Me A Tenor
musical from America asks the theatrical question Why?
Theatre Summer 2011
Why turn a perfectly adequate stage farce into a musical when the songs add
nothing and frequently get in the way of the comedy? Lend Me A Tenor is not
a disaster, but all its virtues come from the original play.
Ken Ludwig's 1986 play is an unassuming little farce about a provincial
opera company – the very concept of the Cleveland Grand Opera is a joke,
like Patrick Barlow's National Theatre of Brent – putting on Verdi's Otello.
When the big-name visiting guest star accidentally takes an overdose of
sleeping pills, a local singer has to put on the costume and blackface and
pretend to be him.
He pulls it off, but then has to deal with opera groupies including his own
girlfriend, and with the complications that arise when the star wakes up and
groggily gets into costume and makeup himself. At one point there are
actually three Otellos rushing about, never quite running into each other
but repeatedly being mistaken for each other.
It is of the essence of farce that things happen at such a fast pace, and
with mounting hysteria, that the audience doesn't have time to think about
how improbable and silly the whole thing is.
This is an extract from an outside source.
-- ==== Sys2Proof/Machine/Dispatch.lean ====
section
/-! DEFINITION. What each command does: one arm per constructor, each one call of its meaning. -/

namespace Sys2Proof.Machine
So stopping the action at
regular intervals for a musical interlude seems inherently a bad idea,
especially when the songs by Brad Carroll and Peter Sham of the Utah
Shakespeare Festival (not another joke – it really exists) are uniformly
Carroll's melodies are occasionally quite sweet, but Sham's pedestrian
lyrics invite your mind to wander into questions like whether just taking
off his eyeglasses makes the hero unrecognisable to his girlfriend and why
nobody notices that the three Otellos look nothing alike.
Damian Humbley is amiable as the shnook who blossoms when everyone thinks
he's the visiting celebrity, and Matthew Kelly has fun wildly overacting as
the panicky impresario.
The women in the cast – Cassidy Janson as the ingenue, Sophie-Louise Dann as
the inge-not-so-new (one of the script's better gags) and Joanna Riding as
the visitor's cartoon-Italian wife - are almost completely wasted, though
Dann has one good scene auditioning for the visitor with a rapid-fire medley
of opera's greatest hits while also trying to seduce him.
When the adaptors get out of the way, some of Ludwig's farce works,
particularly in the second half when things get most frantic and silly, but
the general effect is to make you wish the producers had just revived the
original rather than unsuccessfully gilding the lily.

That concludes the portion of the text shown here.